• [What is needed]
Show all lines containing "then" from the data below.

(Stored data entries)
#####

-- ==== Sys2Proof/Machine/State.lean ====
section
/-! DEFINITION. The state of the block and of the host's side of its port, as plain data (spec 10_state.md R20), the
names of the command faults, transactions and responses, the reasons a step can stop, and the state after reset
(R44 to R46). -/

namespace Sys2Proof.Machine

/-- The four command faults (60_exceptions.md R200). They are the block's exceptions: taking one is a NEXT state (R202),
never a stop of the model. -/
inductive CmdFault where
  | illegalCommand
  | invalidInputLength
  | uninitialisedOperand
  | ladderSequence
  deriving DecidableEq, Repr

/-- The answer to a host transaction (20_memory.md R50): `OKAY`, `OKAY` with the value read, or `ERROR`, which carries no
data. -/
inductive Response where
  | okay
  | okayRead (v : Word)
  | error
  deriving DecidableEq, Repr

/-- What may happen next at the block: a host transaction, the reset line, or the sequencer's turn (00_scope.md R11,
20_memory.md R50, 70_reset_and_hazards.md R230). A written value has 8n bits; the bits of `v` above them are not looked
at (log entry 8). -/
inductive Event where
  /-- `MemRead(addr, n)` -/
  | read (addr n : Nat)
  /-- `MemWrite(addr, n, v)` -/
  | write (addr n : Nat) (v : Word)
  /-- the reset input is asserted -/
  | resetLine
  /-- the sequencer takes its step `Complete` here, if it is enabled -/
  | complete
  deriving DecidableEq, Repr

/-- The state: the eighteen components of 10_state.md R20 under the spec's names in small letters, then the two fields of
the host's side of the port, which are the model's own (log entries 3 and 4). -/
structure State where
  /-- `F[0..15]`, the field-element registers (R21) -/
  f : Vector Elem 16
  /-- `FV[0..15]`, their valid bits (R23) -/
  fv : Vector Bool 16
  /-- `K`, the scalar register (R25) -/
  k : Elem
  /-- `KV`, its valid bit (R25) -/
  kv : Bool
  /-- `KBUF[0..31]`, the scalar input bytes (R26) -/
  kbuf : Buffer
  /-- `KBV[0..31]` (R26) -/
  kbv : Vector Bool 32
  /-- `UBUF[0..31]`, the u-coordinate input bytes (R27) -/
  ubuf : Buffer
  /-- `UBV[0..31]` (R27) -/
  ubv : Vector Bool 32
  /-- `OBUF[0..31]`, the output bytes (R28) -/
  obuf : Buffer
  /-- `OV`, the valid bit of `OBUF` as a whole (R28) -/
  ov : Bool
  /-- `LCNT`, ladder iterations remaining (R29) -/
  lcnt : BitVec 8
  /-- `BUSY` (R32) -/
  busy : Bool
  /-- `DONE` (R32) -/
  done : Bool
  /-- `ERR` (R32) -/
  err : Bool
  /-- `IE` (R32) -/
  ie : Bool
  /-- `ECODE`: one of the four faults, or none (R32, 93_implementation_defined.md I14) -/
  ecode : Option CmdFault
  /-- `EINFO`, the command word of the last fault (R33) -/
  einfo : Word
  /-- `CUR`, the command in execution; meaningful only while `BUSY = 1` (R31) -/
  cur : Word
  /-- the events still to come, the first of them next: which agent moves when is data (log entry 3) -/
  sched : List Event
  /-- the responses given so far, the newest first (log entry 4) -/
  answers : List Response
  deriving DecidableEq, Repr

/-- Why the model stops with a fault. -/
inductive Fault where
  /-- Raised by the sequencer alone, when `Complete` is taken while `CUR` holds no command. No run reaches it: `CUR` is
  written only with a word that decodes (10_state.md R31). Safe: the model stops where the spec describes no machine. -/
  | curNotACommand
  deriving DecidableEq, Repr

/-- Why the model refuses. -/
inductive Refusal where
  /-- An instruction with no meaning yet, named by its mnemonic. No arm answers with it: every command has its meaning.
  Safe. -/
  | notModelled (mnemonic : String)
  deriving DecidableEq, Repr

/-- The answer of a step. -/
abbrev Result := Host.Outcome State Fault Refusal

/-- The reset state (10_state.md R44 to R46): every flag and valid bit 0, `LCNT`, `ECODE` and `EINFO` 0. The spec leaves the
data contents open ("any values", unobservable); the zeros here stand behind valid bits that are 0 (log entry 1,
DESIGN CHOICE). `CUR` is irrelevant while `BUSY = 0` (log entry 2, DESIGN CHOICE). The host has issued nothing. -/
def State.reset : State where
  f := Vector.replicate 16 0#256
  fv := Vector.replicate 16 false
  k := 0#256
  kv := false
  kbuf := Vector.replicate 32 0#8
  kbv := Vector.replicate 32 false
  ubuf := Vector.replicate 32 0#8
  ubv := Vector.replicate 32 false
  obuf := Vector.replicate 32 0#8
  ov := false
  lcnt := 0#8
  busy := false
  done := false
  err := false
  ie := false
  ecode := none
  einfo := 0#32
  cur := 0#32
  sched := []
  answers := []

end Sys2Proof.Machine
end

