-- ==== Sys2Proof/Certificates/Slice0/Obligations.lean ====
section
/-! DEFINITION. The statements about the block for the provers, each from a rule of spec/. A record `{ s with … }` on the
right of an equation states the frame as well: every field it does not name is unchanged. -/

open Sys2Proof Sys2Proof.Machine

/-! ## Reset -/

/-- 10_state.md R44: reset, by the reset input or by `CTRL.SRST`, in every state, and the state after power-on. -/
def Obligations.ResetPutsControlState : Prop :=
  (State.reset.AfterReset ∧ State.reset.irq = false) ∧
  (∀ (s : State) (rest : List Event), s.sched = .resetLine :: rest →
    ∃ t, step s = .next t ∧ t.AfterReset ∧ t.irq = false ∧ t.sched = rest ∧ t.answers = s.answers) ∧
  (∀ (s : State) (rest : List Event) (v : Word), s.sched = .write 0x68 4 v :: rest → v.getLsbD 31 = true →
    ∃ t, step s = .next t ∧ t.AfterReset ∧ t.irq = false ∧ t.sched = rest ∧ t.answers = .okay :: s.answers)

/-- 70_reset_and_hazards.md R230, 60_exceptions.md R217, R203, 00_scope.md R11: an idle block with no host event before it does
nothing and keeps all state; so does the block right after reset; and `Complete` is not enabled while `BUSY = 0`: a turn
given to the sequencer then changes nothing but the schedule it is taken off. That reset leaves nothing to come, and that a
turn may be given in vain, is the model's choice (log entry 3). -/
def Obligations.IdleBlockWaits : Prop :=
  (∀ s : State, s.busy = false → s.sched = [] → step s = .next s) ∧ step State.reset = .next State.reset ∧
  (∀ (s : State) (rest : List Event), s.busy = false → s.sched = .complete :: rest →
    step s = .next { s with sched := rest })

/-- 10_state.md R32, R21, R28, R31 hold right after reset. -/
def Obligations.ResetMeetsInvariants : Prop := State.reset.Inv

/-- 10_state.md R32, R21, R28, R31: every step keeps the invariants, from every state that has them. -/
def Obligations.EveryStepKeepsInvariants : Prop :=
  ∀ s t : State, s.Inv → step s = .next t → t.Inv

/-- 60_exceptions.md R203, 10_state.md R31: from every state with the invariants a step answers a next state: the model's one
stop, `Complete` with no command in `CUR` (log entry 5), is not met, and nothing is refused. -/
def Obligations.BlockNeverStops : Prop := ∀ s : State, s.Inv → ∃ t, step s = .next t

/-! ## Encoding -/

/-- 30_encoding.md R80 to R83: decoding the word of any command, with every operand at every value, gives the command. -/
def Obligations.DecodeOfEncode : Prop := ∀ i : Instr, decode (encode i) = .ok i

/-- 30_encoding.md R83, R84: a word that decodes has no bit but those its command is written with. -/
def Obligations.EncodeOfDecode : Prop := ∀ (w : Word) (i : Instr), decode w = .ok i → encode i = w

/-- 30_encoding.md R81, R84: a word is the command `c` exactly when `w & mask(c) = match(c)`, and the words that are commands
are exactly those whose opcode is assigned and whose unused fields are zero. -/
def Obligations.WordIsCommandIffMatch : Prop :=
  (∀ (w : Word) (o : Opcode),
    (∃ i, decode w = .ok i ∧ i.opcode = o) ↔ w &&& o.form.mask = o.code.zeroExtend 32 <<< 24) ∧
  (∀ x : Fields, (∃ i, decode x.word = .ok i) ↔ x.wellFormed = true)

/-- 30_encoding.md R84, R85: one word of each of the sixteen rows of R85, as 96_derived_vectors.md T6.1 to T6.16 writes them
out, and one illegal word of each of the three cases of R84 (T6.17, T6.24, T6.28). -/
def Obligations.SpecWordsDecode : Prop :=
  decode 0x10210000#32 = .ok (.fadd 2 1 0) ∧ decode 0x11abc000#32 = .ok (.fsub 10 11 12) ∧
  decode 0x12fed000#32 = .ok (.fmul 15 14 13) ∧ decode 0x20f00000#32 = .ok (.fpow 15 0) ∧
  decode 0x21f90000#32 = .ok (.finv 15 9) ∧ decode 0x30000000#32 = .ok .decle ∧
  decode 0x31000000#32 = .ok .deck ∧ decode 0x32c00000#32 = .ok (.decu 12) ∧
  decode 0x330f0000#32 = .ok (.enc 15) ∧ decode 0x40000000#32 = .ok .ladd ∧
  decode 0x41000000#32 = .ok .lswap ∧ decode 0x42000000#32 = .ok .ldbl ∧
  decode 0x430c0000#32 = .ok (.linit 12) ∧ decode 0x44000000#32 = .ok .lstep ∧
  decode 0x450c0000#32 = .ok (.ladder 12) ∧ decode 0x50000000#32 = .ok .x25519 ∧
  decode 0x00000000#32 = .error .unassignedOpcode ∧ decode 0x12210001#32 = .error .zeroFieldSet ∧
  decode 0x32110000#32 = .error .unusedFieldSet

/-! ## The life of a command -/

/-- 20_memory.md R61 line 6, 60_exceptions.md R201: a `CMD` write in the IDLE state runs the command its word decodes to;
around it the step takes the transaction off the schedule and answers `OKAY`. -/
def Obligations.StepRunsWrittenCommand : Prop :=
  ∀ (s : State) (rest : List Event) (w : Word) (i : Instr), s.Idle → s.sched = .write 0x60 4 w :: rest →
    decode w = .ok i →
    step s = exec i { s with sched := rest, answers := .okay :: s.answers }

/-- 60_exceptions.md R203: while `BUSY = 1` the sequencer's turn runs the latched command; around it the step takes the turn
off the schedule. When the host has nothing left to issue the turn is the sequencer's (00_scope.md R12; the schedule is the
model's, log entry 3). -/
def Obligations.StepRunsLatchedCommand : Prop :=
  ∀ (s : State) (i : Instr), s.busy = true → decode s.cur = .ok i →
    (∀ rest, s.sched = .complete :: rest → step s = exec i { s with sched := rest }) ∧
    (s.sched = [] → step s = exec i s)

/-- 60_exceptions.md R201, R202: the whole `CMD` write. In the IDLE state a word that fails a check raises its fault, which
changes exactly `ERR`, `ECODE`, `EINFO`, `DONE` and `OV`; any other word is latched, `BUSY` set and `DONE` cleared; the
response is `OKAY` in both cases. While `BUSY = 1` or `ERR = 1` it is answered `ERROR` whatever the word and changes
nothing. -/
def Obligations.CmdWriteProcedure : Prop :=
  ∀ (s : State) (rest : List Event) (w : Word), s.sched = .write 0x60 4 w :: rest →
    (s.Idle →
      (∀ c : CmdFault, checkWord w s = some c →
        step s = .next { s with
          sched := rest, answers := .okay :: s.answers
          err := true, ecode := some c, einfo := w, done := true, ov := false }) ∧
      (checkWord w s = none →
        step s = .next { s with
          sched := rest, answers := .okay :: s.answers
          cur := w, busy := true, done := false })) ∧
    (s.busy = true ∨ s.err = true →
      step s = .next { s with sched := rest, answers := .error :: s.answers })

/-- 60_exceptions.md R201, R202, for `exec`: while `BUSY = 0` a command that passes its checks is latched, `BUSY` set and `DONE`
cleared; one that fails a check takes its fault, which changes exactly `ERR`, `ECODE`, `EINFO`, `DONE` and `OV`. -/
def Obligations.CommandIsAcceptedOrFaults : Prop :=
  ∀ (i : Instr) (s : State), s.busy = false →
    (check i s = none → exec i s = .next { s with cur := encode i, busy := true, done := false }) ∧
    (∀ c : CmdFault, check i s = some c →
      exec i s = .next { s with
        err := true, ecode := some c, einfo := encode i, done := true, ov := false })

#####

• [Finished task]
/-- The state: the eighteen components of 10_state.md R20 under the spec's names in small letters, then the two fields of
given to the sequencer then changes nothing but the schedule it is taken off. That reset leaves nothing to come, and that a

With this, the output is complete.